X_train_src, X_test_src, y_train_src, y_test_src = train_test_split(
    X,
    y,
    random_state=SEED,
    stratify=y,
)

выводы:
1. балансировать не обязательно, так как примерно все на одном уровне
2. пустые предложения отсутствуют

## 3. Тематическое моделирование

In [27]:
def compute_coherence_values(
    dictionary,
    corpus,
    texts,
    limit: int,
    passes: int,
    chunksize: int,
    iterations: int,
    start: int,
    step: int,
    eval_every=None,
):
    """
        Compute c_v coherence for various number of topics
        Parameters:
        ----------
        dictionary : Gensim dictionary
        corpus : Gensim corpus
        texts : List of input texts
        limit : Max num of topics
        Returns:
        -------
        model_list : List of LDA topic models
        coherence_values : Coherence values corresponding to the LDA model
    with respective number of topics
    """
    temp = dictionary[0]
    id2word = dictionary.id2token
    coherence_values = []
    model_list = []

    for num_topics in range(start, limit + 1, step):
        model = LdaModel(
            corpus=corpus,
            id2word=id2word,
            chunksize=chunksize,
            alpha="auto",
            eta="auto",
            iterations=iterations,
            num_topics=num_topics,
            passes=passes,
            eval_every=eval_every,
        )
        model_list.append(model)
        coherencemodel = CoherenceModel(
            model=model,
            texts=texts,
            dictionary=dictionary,
            coherence="c_v",
        )
        coherence_values.append(coherencemodel.get_coherence())
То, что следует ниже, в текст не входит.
-- ==== Sys2Proof/Laws/PerInstr.lean ====
section
/-! SUPPORT. The family `Encoding`: the command code of each host command is not the fetch code and names that command (R160, R184);
the events are no request frames. One lemma per constructor. -/

namespace Sys2Proof.Laws.Encoding

open Sys2Proof

/-- The request of a command has a code that is not the fetch code and that names the command. -/
def Statement (i : Instr) : Prop :=
  ∀ q, i.request = some q → q.1 ≠ 0 ∧ commandOf q.1 q.2.1 q.2.2 = some i

/-- A command with this request, whose code names it. -/
theorem of_code {i : Instr} {c m : Byte} {p : List Byte} (r : i.request = some (c, m, p)) (h : c ≠ 0)
    (e : commandOf c m p = some i) : Statement i := by
  intro q hq
  rw [r] at hq
  cases hq
  exact ⟨h, e⟩

theorem beat : Statement .beat := nofun
theorem reset : Statement .reset := nofun
theorem lineStopActive : Statement .lineStopActive := nofun
theorem lineStopInactive : Statement .lineStopInactive := nofun
theorem readingFrame (frame : List Byte) : Statement (.readingFrame frame) := nofun
theorem arrived (c : CarriageId) (arg : Byte) : Statement (.arrived c arg) := nofun
theorem parked (c : CarriageId) (arg : Byte) : Statement (.parked c arg) := nofun
theorem lifted (c : CarriageId) (arg : Byte) : Statement (.lifted c arg) := nofun
theorem lowered (c : CarriageId) (arg : Byte) : Statement (.lowered c arg) := nofun
theorem faultReport (c : CarriageId) (code : Byte) : Statement (.faultReport c code) := nofun
theorem orderExpiry (c : CarriageId) : Statement (.orderExpiry c) := nofun
theorem drainEnd (c : CarriageId) : Statement (.drainEnd c) := nofun
theorem runComplete (st : StationNo) : Statement (.runComplete st) := nofun
theorem completion : Statement .completion := nofun
theorem fetchFrame (count : Nat) : Statement (.fetchFrame count) := nofun
theorem requestFrame (bytes : List Byte) : Statement (.requestFrame bytes) := nofun
theorem identify (m : Byte) (p : List Byte) : Statement (.identify m p) := of_code rfl (by decide) rfl
theorem readLine (m : Byte) (p : List Byte) : Statement (.readLine m p) := of_code rfl (by decide) rfl
theorem setLineParameters (m : Byte) (p : List Byte) : Statement (.setLineParameters m p) := of_code rfl (by decide) rfl
theorem linkReset (m : Byte) (p : List Byte) : Statement (.linkReset m p) := of_code rfl (by decide) rfl
theorem fullReset (m : Byte) (p : List Byte) : Statement (.fullReset m p) := of_code rfl (by decide) rfl
theorem startLine (m : Byte) (p : List Byte) : Statement (.startLine m p) := of_code rfl (by decide) rfl
theorem stopLine (m : Byte) (p : List Byte) : Statement (.stopLine m p) := of_code rfl (by decide) rfl
theorem pauseLine (m : Byte) (p : List Byte) : Statement (.pauseLine m p) := of_code rfl (by decide) rfl
theorem resume (m : Byte) (p : List Byte) : Statement (.resume m p) := of_code rfl (by decide) rfl
theorem setStation (m : Byte) (p : List Byte) : Statement (.setStation m p) := of_code rfl (by decide) rfl
theorem readStation (m : Byte) (p : List Byte) : Statement (.readStation m p) := of_code rfl (by decide) rfl
theorem setBayService (m : Byte) (p : List Byte) : Statement (.setBayService m p) := of_code rfl (by decide) rfl
theorem setActivity (m : Byte) (p : List Byte) : Statement (.setActivity m p) := of_code rfl (by decide) rfl
theorem setBathParameters (m : Byte) (p : List Byte) : Statement (.setBathParameters m p) := of_code rfl (by decide) rfl
theorem selectBank (m : Byte) (p : List Byte) : Statement (.selectBank m p) := of_code rfl (by decide) rfl
theorem loadSteps (m : Byte) (p : List Byte) : Statement (.loadSteps m p) := of_code rfl (by decide) rfl
theorem readSteps (m : Byte) (p : List Byte) : Statement (.readSteps m p) := of_code rfl (by decide) rfl
theorem clearBank (m : Byte) (p : List Byte) : Statement (.clearBank m p) := of_code rfl (by decide) rfl
theorem setRateTable (m : Byte) (p : List Byte) : Statement (.setRateTable m p) := of_code rfl (by decide) rfl
theorem readRateTable (m : Byte) (p : List Byte) : Statement (.readRateTable m p) := of_code rfl (by decide) rfl
theorem admitHanger (m : Byte) (p : List Byte) : Statement (.admitHanger m p) := of_code rfl (by decide) rfl
theorem retire (m : Byte) (p : List Byte) : Statement (.retire m p) := of_code rfl (by decide) rfl
theorem hold (m : Byte) (p : List Byte) : Statement (.hold m p) := of_code rfl (by decide) rfl
theorem release (m : Byte) (p : List Byte) : Statement (.release m p) := of_code rfl (by decide) rfl
theorem amend (m : Byte) (p : List Byte) : Statement (.amend m p) := of_code rfl (by decide) rfl
theorem setDose (m : Byte) (p : List Byte) : Statement (.setDose m p) := of_code rfl (by decide) rfl
theorem find (m : Byte) (p : List Byte) : Statement (.find m p) := of_code rfl (by decide) rfl
theorem findMatching (m : Byte) (p : List Byte) : Statement (.findMatching m p) := of_code rfl (by decide) rfl
theorem readRecords (m : Byte) (p : List Byte) : Statement (.readRecords m p) := of_code rfl (by decide) rfl
theorem readQueue (m : Byte) (p : List Byte) : Statement (.readQueue m p) := of_code rfl (by decide) rfl
theorem placeCarriage (m : Byte) (p : List Byte) : Statement (.placeCarriage m p) := of_code rfl (by decide) rfl
theorem recoverCarriage (m : Byte) (p : List Byte) : Statement (.recoverCarriage m p) := of_code rfl (by decide) rfl
theorem disableCarriage (m : Byte) (p : List Byte) : Statement (.disableCarriage m p) := of_code rfl (by decide) rfl
theorem enableCarriage (m : Byte) (p : List Byte) : Statement (.enableCarriage m p) := of_code rfl (by decide) rfl
theorem readCarriage (m : Byte) (p : List Byte) : Statement (.readCarriage m p) := of_code rfl (by decide) rfl
theorem setChannelMode (m : Byte) (p : List Byte) : Statement (.setChannelMode m p) := of_code rfl (by decide) rfl
theorem enableOutputs (m : Byte) (p : List Byte) : Statement (.enableOutputs m p) := of_code rfl (by decide) rfl
theorem setManualOutputs (m : Byte) (p : List Byte) : Statement (.setManualOutputs m p) := of_code rfl (by decide) rfl
theorem setPattern (m : Byte) (p : List Byte) : Statement (.setPattern m p) := of_code rfl (by decide) rfl
theorem readOutputs (m : Byte) (p : List Byte) : Statement (.readOutputs m p) := of_code rfl (by decide) rfl
theorem ack (m : Byte) (p : List Byte) : Statement (.ack m p) := of_code rfl (by decide) rfl
theorem doneService (m : Byte) (p : List Byte) : Statement (.doneService m p) := of_code rfl (by decide) rfl
theorem setMask (m : Byte) (p : List Byte) : Statement (.setMask m p) := of_code rfl (by decide) rfl
theorem setLevel (m : Byte) (p : List Byte) : Statement (.setLevel m p) := of_code rfl (by decide) rfl
theorem clearMark (m : Byte) (p : List Byte) : Statement (.clearMark m p) := of_code rfl (by decide) rfl
theorem readMarks (m : Byte) (p : List Byte) : Statement (.readMarks m p) := of_code rfl (by decide) rfl
theorem reportFrameDiscarded (c : CarriageId) : Statement (.reportFrameDiscarded c) := nofun
theorem frameBrokenOff (line : SerialLine) : Statement (.frameBrokenOff line) := nofun

end Sys2Proof.Laws.Encoding
end

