theorem blockStaged_pump (p : PumpNo) : s.blockStaged running (pumpChannel p) = running.contains p := by
  have pump : ¬(pumpChannel p).val < 16 := show ¬16 + p.val < 16 by omega
  have number : (⟨(pumpChannel p).val - 16, by omega⟩ : PumpNo) = p := Fin.ext (show 16 + p.val - 16 = p.val by omega)
  rw [State.blockStaged, dif_neg pump, number]

theorem blockStaged_valve (st : StationNo) : s.blockStaged running (valveOf st) = s.valveStaged st := dif_pos st.isLt

end

/-- What the transfer leaves after the work, with the steps that are to be taken after the beat (R136). -/
def closed (w : State) (running : List PumpNo) (n : Nat) (due : List FollowUp) : State := { w.transfer running with draws := n, due := due }

section

variable (w : State) (running : List PumpNo) (n : Nat) (due : List FollowUp)

theorem closed_channel (ch : ChannelNo) : (closed w running n due).channels[ch] = w.transferred running ch := w.transfer_get running ch

theorem closed_stations : (closed w running n due).stations = w.stations := by simp only [closed, State.transfer]

theorem closed_stopActive : (closed w running n due).stopActive = w.stopActive := by simp only [closed, State.transfer]

theorem closed_patterns : (closed w running n due).patterns = w.patterns := by simp only [closed, State.transfer]

theorem closed_due : (closed w running n due).due = due := by simp only [closed, State.transfer]

end

/-- What a beat leaves to be taken: the steps of the carriages, and the credits that are to be made after it (log 4, log 6). -/
def leftBy (s : State) : List FollowUp :=
  s.found.counted.carriageFollowUps ++ ((runState s).completing.filter fun st => !Config.creditInside s.draws st.val).map .credit

theorem beatEffect_closed (s : State) : s.beatEffect = closed (workedState s) (runState s).runningPumps (s.draws + 1) (leftBy s) := rfl

section

variable (s : State)

theorem beat_channel (ch : ChannelNo) : s.beatEffect.channels[ch] = (workedState s).transferred (runState s).runningPumps ch := by
  rw [beatEffect_closed, closed_channel]

theorem beat_stations : s.beatEffect.stations = (workedState s).stations := by rw [beatEffect_closed, closed_stations]

theorem beat_mode (ch : ChannelNo) : s.beatEffect.channels[ch].mode = s.found.channels[ch].mode := by
  rw [beat_channel s, transferred_mode, moves_mode (workedState_moves s) ch, counted_channels]

theorem beat_enable (ch : ChannelNo) : s.beatEffect.channels[ch].enable = s.found.channels[ch].enable := by
  rw [beat_channel s, transferred_enable, moves_enable (workedState_moves s) ch, counted_channels]

theorem beat_stopActive : s.beatEffect.stopActive = s.stopActive := by
  have found : s.found.stopActive = s.stopActive := stopActive_of_settings (found_settings s)
  have worked : (workedState s).stopActive = s.found.counted.stopActive := stopActive_of_settings (workedState_moves s).settings
  rw [beatEffect_closed, closed_stopActive, worked, counted_stopActive, found]

theorem beat_latch (ch : ChannelNo) : s.beatEffect.channels[ch].latch = true ↔
    s.beatEffect.channels[ch].enable = true ∧ s.beatEffect.channels[ch].staged = true ∧ s.beatEffect.stopActive = false := by
  rw [beat_channel s, beatEffect_closed, closed_stopActive]
  exact transferred_latch

end

/-- A pump channel in AUTO is staged on exactly while a station that holds it has a run in progress (R84, R141). -/
theorem beat_pump_staged (s : State) (p : PumpNo) (auto : s.beatEffect.channels[pumpChannel p].mode = .auto) :
    s.beatEffect.channels[pumpChannel p].staged = true ↔ ∃ st : StationNo, s.found.stations[st].pump = some p ∧
      (s.found.stations[st].runRemaining ≠ none ∨ s.found.startsRun st) := by
  rw [beat_channel s] at auto ⊢
  rw [transferred_mode] at auto
  rw [transferred_auto auto, blockStaged_pump, List.contains_iff_mem, mem_runningPumps]
  simp only [runState_pump, runState_running]

/-! ### The valves -/

theorem anyOccupied_iff (x : Station) : x.anyOccupied = true ↔ ∃ (b : BayNo) (slot : Slot), x.bays[b].state = .occupied slot := by
  have occupied : ∀ b : Bay, b.isOccupied = true ↔ ∃ slot, b.state = .occupied slot := by
    intro b
    unfold Bay.isOccupied
    cases b.state <;> simp
  simp only [Station.anyOccupied, List.any_eq_true, occupied, Vector.mem_toList_iff, Vector.mem_iff_getElem]
  constructor
  · rintro ⟨_, ⟨i, low, rfl⟩, slot, e⟩
    exact ⟨⟨i, low⟩, slot, e⟩
  · rintro ⟨b, slot, e⟩
    exact ⟨_, ⟨b.val, b.isLt, rfl⟩, slot, e⟩

theorem patternOn_entry {table : Vector Pattern 7} {entry : PatternNo} {e : Fin 7} (named : entry.val = e.val + 1) (k : Nat) :
    patternOn table entry k = true ↔ k < table[e].initial ∨ (k - table[e].initial) % table[e].period < table[e].burst := by
  have some : entry ≠ 0 := fun zero => by simp [zero] at named
  have here : table[entry.val - 1]? = Option.some table[e] := by
    rw [named, Nat.add_sub_cancel]
    exact Vector.getElem?_eq_getElem e.isLt
  simp only [patternOn, some, if_false, here, Bool.or_eq_true, decide_eq_true_eq]

theorem valveStaged_still {s : State} {st : StationNo} (still : s.stations[st].pattern = 0) : s.valveStaged st = false := by
  simp only [State.valveStaged, still, bne_self_eq_false, Bool.false_and]

theorem valveStaged_iff {s : State} {st : StationNo} {e : Fin 7} (named : s.stations[st].pattern.val = e.val + 1) :
    s.valveStaged st = true ↔ (∃ (b : BayNo) (slot : Slot), s.stations[st].bays[b].state = .occupied slot) ∧
      (∀ c, (s.carriage c).interlocks st = false) ∧
      let k := (s.beat - s.stations[st].phaseOrigin - 1).toNat
      (k < s.patterns[e].initial ∨ (k - s.patterns[e].initial) % s.patterns[e].period < s.patterns[e].burst) := by
  have some : s.stations[st].pattern ≠ 0 := fun zero => by simp only [zero] at named; exact absurd named (by simp)
  have both : (∀ c, (s.carriage c).interlocks st = false) ↔ s.carriage1.interlocks st = false ∧ s.carriage2.interlocks st = false :=
    ⟨fun all => ⟨all .one, all .two⟩, fun h c => by cases c <;> [exact h.1; exact h.2]⟩
  simp only [State.valveStaged, Bool.and_eq_true, bne_iff_ne, ne_eq, some, not_false_eq_true, true_and, anyOccupied_iff, Bool.not_eq_true',
    patternOn_entry named, both, and_assoc]

/-- Settles O18: the runs in progress and the state the work leaves decide what is staged, and the latch follows it. -/
theorem beatsTransferTheOutputs : Obligations.BeatsTransferTheOutputs := by
  intro s t ch step
  obtain rfl : s.beatEffect = t := Host.Outcome.next.inj step
  have worked : (workedState s).channels[ch].mode = s.beatEffect.channels[ch].mode := by rw [beat_channel s, transferred_mode]
  refine ⟨beat_mode s ch, beat_enable s ch, fun manual => ?_, fun off => ?_, beat_latch s ch, ?_, ?_⟩
  · have counted : s.found.counted.channels[ch].mode ≠ .auto := by
      rw [counted_channels, ← beat_mode s ch, manual]
      decide
    rw [beat_channel s, transferred_manual (worked.trans manual), moves_spared (workedState_moves s) counted, counted_channels]
  · rw [beat_channel s, transferred_off (worked.trans off)]
  · rintro p rfl auto
    exact beat_pump_staged s p auto
  · rintro st e rfl auto
    have staged : s.beatEffect.channels[valveOf st].staged = (workedState s).valveStaged st := by
      rw [beat_channel s, transferred_auto (worked.trans auto), blockStaged_valve]
    have patterns : s.beatEffect.patterns = (workedState s).patterns := by rw [beatEffect_closed, closed_patterns]
    have beat : s.beatEffect.beat = (workedState s).beat := (beat_closes s).beat
    have carriages : s.beatEffect.carriage = (workedState s).carriage := funext (beat_ends s).carriages
    dsimp only
    rw [staged, beat_stations, beat, patterns, carriages]
    generalize workedState s = w
    exact ⟨valveStaged_still, valveStaged_iff⟩

end Sys2Proof.Machine.PumpRuns
end

section
/-! A run that is complete at a beat credits its restore, within the beat or after it (R85, R86), and nothing else in a beat's work moves a bath's run,
its activity, its deficit or its mark EXHAUSTED. -/

namespace Sys2Proof.Machine.PumpRuns

open Sys2Proof.Machine.RecipeBanks Sys2Proof.Machine.HangerTable Sys2Proof.Machine.Development

/-! ### The mark EXHAUSTED in a beat's work -/

/-- The marks EXHAUSTED stand. -/
def KeepsExhausted (s t : State) : Prop := ∀ n, t.hasMark .exhausted n = s.hasMark .exhausted n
    return model_list, coherence_values

In [28]:
chunksize = 5000
passes = 10
iterations = 150
eval_every = None
start = THEME_COUNT_START
limit = THEME_COUNT_END
step = 1


texts = [text.split() for text in X_train_src]
dictionary = Dictionary(texts)
corpus = [dictionary.doc2bow(text) for text in texts]

model_list, coherence_values = compute_coherence_values(
    limit=limit,
    passes=passes,
    start=start,
    step=step,
    chunksize=chunksize,
    iterations=iterations,
    dictionary=dictionary,
    corpus=corpus,
    texts=texts,
)

In [None]:
x = range(start, limit + 1, step)

plt.plot(x, coherence_values)
plt.xlabel("Num Topics")
plt.ylabel("Coherence score")
plt.legend(("coherence_values"), loc="best")
plt.show()

In [None]:
best_model_index = coherence_values.index(max(coherence_values))
best_model = model_list[best_model_index]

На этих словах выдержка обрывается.